Thank you again everybody for so much good counsel!


----------



## BJClark (Dec 21, 2010)

JennyG;



> will it be unforgiving not to try and discuss it with him, - because then I won't be holding out an opportunity for repentance and reconciliation? Or is it ok, since nothing is actually stopping him from making the opportunity himself?



Forgiveness and trust are two different things..

Even looking at Bob's example using money...he came and sought forgiveness because he couldn't repay the debt..but would you then *loan* the person money again in the future, expecting repayment, because they said they would repay? Or would you just give the money knowing the debt would never be repaid? Or would you not give them money at all?

Loaning them money again and expecting repayment, without knowing if their situation to repay has changed would be foolish..unless you have something in writing (it would allow for you to be gracious and merciful, but also allow for other legal consequences if they didn't repay)
Giving them money without expecting repayment...would be showing grace and mercy, and you absorb all the cost willingly..
not giving or loaning money--could also be seen as loving..allowing them to suffer any other natural consequences


However, even for this type of situation where someone has hurt you..God gives us direction on how we, as Christians should handle things..not only for us, but for those who have sinned against us as well...

This is what the other is called to do..as a Christian..and it shows a repentant heart and one that is seeking to truly follow God..he should be willing to seek forgiveness..

Mat 5:23-24 So if you are offering your gift at the altar and there remember that your brother has something against you, leave your gift there before the altar and go. First be reconciled to your brother, and then come and offer your gift. 

However, IF that is not happening...we look to this guidance..

Matthew 18:15-16 "If your brother sins against you, go and tell him his fault, between you and him alone. If he listens to you, you have gained your brother. But if he does not listen, take one or two others along with you, that every charge may be established by the evidence of two or three witnesses.

So do you wait for him to come to you confessing and seeking your forgiveness or do you go to him and address the situation...if you go to him and address the situation with him, you would be following Scripture..and what God calls us to do..but to say nothing, expecting him to show fruit may only cause you to become even more bitter towards him, because even though he is professing to be a 'follower' of Christ, and he's not doing as Christ tells him to do, (going to those whom he has hurt and offended, confessing and seeking their forgiveness, trying to bring about reconciliation because God says that's what HE should do) it could cause you to become even more bitter and hardhearted towards him..which would not be good for your relationship with God..because then, you would have ought against your brother..and you would need to go to him anyway leaving your gift at the alter to go try and reconcile things between you..


So yes, it would be appropriate for you to go and say something to him...

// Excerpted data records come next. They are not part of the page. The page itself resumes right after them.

-- ==== Sys2Proof/Machine/Drain.lean ====
section
/-! DEFINITION. The glaze drain: its descriptor, the stages of R131, reductions, poison, completion and faults (chapter
"Accumulators and the glaze drain"). -/

namespace Sys2Proof.Machine

/-- The words of a latched drain descriptor (R144). -/
def DRun.desc (r : DRun) : List Word := bytesToWords 32 (values r.cmd.desc)

/-! Descriptor fields. -/

structure DrainF where
  oaddr : Word
  osaddr : Word
  opitch : Nat
  side : Nat
  biasen : Bool
  scmode : Nat
  rtap : Nat
  raxis : Bool
  rkind : Nat
  epos : Bool
  eop : Nat
  dsrc : Nat
  dfn : Nat
  act : Nat
  obdir : Bool
  nosat : Bool
  rmode : Nat
  ofmt : Nat
  ncol : Nat
  col0 : Nat
  sfmt : Nat
  dfmt : Nat
  efmt : Nat
  bfmt : Nat
  deriving DecidableEq, Repr

def drainF (w : List Word) : DrainF :=
  let D := wordAt w
  let d3 := D 3
  let d4 := D 4
  { oaddr := D 0, osaddr := D 1, opitch := (D 2).toNat, side := fld d3 1 0, biasen := bit d3 2, scmode := fld d3 4 3,
    rtap := fld d3 6 5, raxis := bit d3 7, rkind := fld d3 10 8, epos := bit d3 11, eop := fld d3 13 12, dsrc := fld d3 15 14,
    dfn := fld d3 19 16, act := fld d3 23 20, obdir := bit d3 24, nosat := bit d3 25, rmode := fld d3 27 26, ofmt := fld d3 31 28,
    ncol := fld d4 7 0 + 1, col0 := fld d4 15 8, sfmt := fld d4 19 16, dfmt := fld d4 23 20, efmt := fld d4 27 24,
    bfmt := fld d4 31 28 }

/-- Bytes of one reduction record (R138). -/
def recBytes (rkind : Nat) : Nat := if rkind ≤ 2 then 4 else 8

def drowsOf (c : Cmd) : Nat := fld (c.word 6) 15 0 + 1
def drow0 (c : Cmd) : Nat := fld (c.word 4) 16 0

/-- OBDIR 1 forms blocks down columns: only for a block-scaled OFMT (R137). -/
def DrainF.down (f : DrainF) : Bool := f.obdir && (fmtOf f.ofmt).scaled

/-- The refusals of R144, in its order, then RMODE and address ranges; what the descriptor says counts only where it could be
read. DESIGN CHOICE: addresses and pitches of an operand that is not in use (EOP 0, DSRC 0, SIDE 0, RKIND 0, no bias or scale vector) are not
held to their alignment or to assigned SRAM. -/
def drainBad (d : Device) (die a : Nat) (c : Cmd) : Option Nat :=
  let w := bytesToWords 32 (values c.desc)
  let D := wordAt w
  let f := drainF w
  let pm := (d.arr die a).pmode
  let tl := d.tile die a (tileOf c)
  let rows := drowsOf c
  let of := fmtOf f.ofmt
  let sf := fmtOf f.sfmt
  let df := fmtOf f.dfmt
  let ef := fmtOf f.efmt
  let bf := fmtOf f.bfmt
  let off := d.sramBad (c.word 5) 128
  let read := !awMis 128 (c.word 5) && !off
  let res := w012Reserved c true || bit (c.word 0) 25 || c.word 7 != 0 || fld (c.word 6) 31 16 != 0 || fld (c.word 4) 31 17 != 0 ||
    fld (c.word 3) 31 25 != 0 || fld (c.word 3) 19 12 != 0 || awRes (c.word 5)
  let dres := (w.drop 22).any (fun x => x != 0) || fld (D 21) 31 16 != 0 || [0, 1, 6, 7, 8, 10, 11, 13, 14, 16].any (fun k => awRes (D k))
  let rval := f.dsrc == 3 || f.eop == 3 || f.scmode == 3 || f.side == 3 || f.rtap == 3 || decide (f.rkind > 4) || decide (f.act > 8) ||
    decide (f.dfn > 8) || [f.ofmt, f.dfmt, f.sfmt, f.efmt, f.bfmt].any (fun x => decide (x > 10))
  firstBad [
    (res || (read && (dres || rval)), evInstrInvalid),
    (!tl.en, evInstrInvalid),
    (if tl.ring then tl.bken && decide (drow0 c + rows > tl.tlrows) else decide (drow0 c + rows > tl.rows), evInstrInvalid),
    (decide (partsOf pm ≤ c.part) || (read && (decide (f.col0 < c.part * widthOf pm) ||
      decide (f.col0 + f.ncol > (c.part + 1) * widthOf pm))), evInstrInvalid),
    (read && (of == .e8m0 || (f.dsrc == 1 && df == .e8m0) || (f.side == 1 && sf == .e8m0)), evInstrInvalid),
    (read && (decide (f.efmt > 2) || decide (f.bfmt > 1)), evInstrInvalid),
    (read && f.dsrc == 2 && f.dfn != 1 && f.dfn != 2, evInstrInvalid),
    (read && f.ncol % 32 != 0 && ((of.scaled && !f.obdir) || (f.dsrc == 1 && df.scaled) || (f.side == 1 && sf.scaled)), evInstrInvalid),
    (read && f.obdir && rows % 32 != 0, evInstrInvalid),
    (read && f.ncol % 8 != 0 && (f.side == 2 || f.dsrc == 2), evInstrInvalid),
    (awMis 128 (c.word 5) || (read && (awMis 16 f.oaddr || f.opitch % 16 != 0 || (f.scmode == 2 && awMis 16 (D 6)) ||
      (f.biasen && awMis 16 (D 7)) || (f.eop != 0 && (awMis 16 (D 8) || (D 9).toNat % 16 != 0)) ||
      (f.dsrc != 0 && (awMis 16 (D 10) || (D 12).toNat % 16 != 0)) || (f.side != 0 && (awMis 16 (D 13) || (D 15).toNat % 16 != 0)) ||
      (f.rkind != 0 && awMis 16 (D 16)))), evInstrInvalid),
    (read && rmodeReserved f.rmode, evRmode),
    (off || (read && (d.sramRowsBad f.oaddr rows f.opitch (of.bytes f.ncol) ||
      (of.scaled && d.sramBad f.osaddr (if f.obdir then rows / 32 * f.ncol else rows * (f.ncol / 32))) ||
      (f.scmode == 2 && d.sramBad (D 6) (4 * f.ncol)) || (f.biasen && d.sramBad (D 7) (bf.bytes f.ncol)) ||
      (f.eop != 0 && d.sramRowsBad (D 8) rows (D 9).toNat (ef.bytes f.ncol)) ||
      (f.dsrc == 1 && (d.sramRowsBad (D 10) rows (D 12).toNat (df.bytes f.ncol) || (df.scaled && d.sramBad (D 11) (rows * (f.ncol / 32))))) ||
      (f.dsrc == 2 && d.sramRowsBad (D 10) rows (D 12).toNat (f.ncol / 8)) ||
      (f.side == 1 && (d.sramRowsBad (D 13) rows (D 15).toNat (sf.bytes f.ncol) || (sf.scaled && d.sramBad (D 14) (rows * (f.ncol / 32))))) ||
      (f.side == 2 && d.sramRowsBad (D 13) rows (D 15).toNat (f.ncol / 8)) ||
      (f.rkind != 0 && d.sramBad (D 16) ((if f.raxis then f.ncol else rows) * recBytes f.rkind)))), evAddrUnassigned)]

---------- Post added at 09:52 AM ---------- Previous post was at 09:37 AM ----------

JennyG; 



> God may not have worked in him in such a way at this point as to make that conversation fruitful for either of you. Perhaps the way to go is to pray for the opportunity--where God has worked in his heart in such a way as to bring him to you to ask forgiveness and so forth



Yes, but he may not even realize she knows what he's done, and he may be looking at it from a pride filled heart.."what she doesn't know won't hurt her, and I'm not going to go and confess my sin against her..to her, as that will just make me look bad, and why rock that boat??" that's trying to hide our sin..whereas IF she goes and speaks up..he would then be faced with the truth..that his sin against her is not a secret..where God desires him to confess and repent..

Is this the same gentleman that was removed from the pulpit that has already shown by his actions he is running from God??


----------



## BobVigneault (Dec 21, 2010)

Thanks for getting me to think about this Jenny. I decided to think some more and I blogged about it. I took an application from Christ's teaching on discipleship. Here's the blog, and here is the part I added:

Forgiveness is the willingness to absorb the hurt and pain in order to free the offender from any further debt to you. Trust, is the willingness to risk being hurt AGAIN and having to absorb the pain AGAIN.


You OUGHT to forgive but let’s follow the Lords teaching from a sermon on discipleship in Luke 14,

28 For which of you, desiring to build a tower, does not first sit down and count the cost, whether he has enough to complete it?

Reconciliation is like the rebuilding of a tower. You ought to build it but you ALSO ought to count the cost. If you don’t consider the amount of hurt or loss that you must absorb then you may find the whole attempt crumbling and even more pain will come to all involved.


Forgiveness? Trust? Can you afford these emotionally? Maybe not! You may not be ready, but it should be your goal and Christ’s forgiveness of us is the foundation that we need to work from. Trust doesn't mean that you should be foolish but it does mean that you are willing to risk being hurt for the sake of the Gospel and the furthering of the Kingdom. In all things, may God be glorified.


----------



## Scott1 (Dec 21, 2010)

JennyG said:


> ...will it be unforgiving not to try and discuss it with him, - because then I won't be holding out an opportunity for repentance and reconciliation? Or is it ok, since nothing is actually stopping him from making the opportunity himself?


 
It is hard to know without more (and I'm not asking for it in this forum).

My sense would be to lean on the providence of God. Ask God for grace to rest in that.

As long as there is not an active harm here, it would be, not feeling obligated to "seek out" this person out for engagement, chastisement, etc. but to rest in God who may bring about appropriate opportunity and circumstances to do so. Ask for grace to forgive and forget, knowing God may appoint a circumstance and this will all become more clear.


----------



## JennyG (Dec 21, 2010)

BJClark said:


> Yes, but he may not even realize she knows what he's done, and he may be looking at it from a pride filled heart.."what she doesn't know won't hurt her, and I'm not going to go and confess my sin against her..to her, as that will just make me look bad, and why rock that boat??" that's trying to hide our sin..whereas IF she goes and speaks up..he would then be faced with the truth..that his sin against her is not a secret..where God desires him to confess and repent..


I'm pretty certain he must know that I know. Perhaps I should have posted about all this in a private forum. 



> Is this the same gentleman that was removed from the pulpit that has already shown by his actions he is running from God??


no it's not him, only one of his most die-hard supporters.
thank you again for everyone's good counsel. I've been offline most of the day so I haven't yet been able to think it all through....but it's such a blessing to be able to bring something like this here

---------- Post added at 10:44 PM ---------- Previous post was at 10:42 PM ----------

...and actually discover WBWD


----------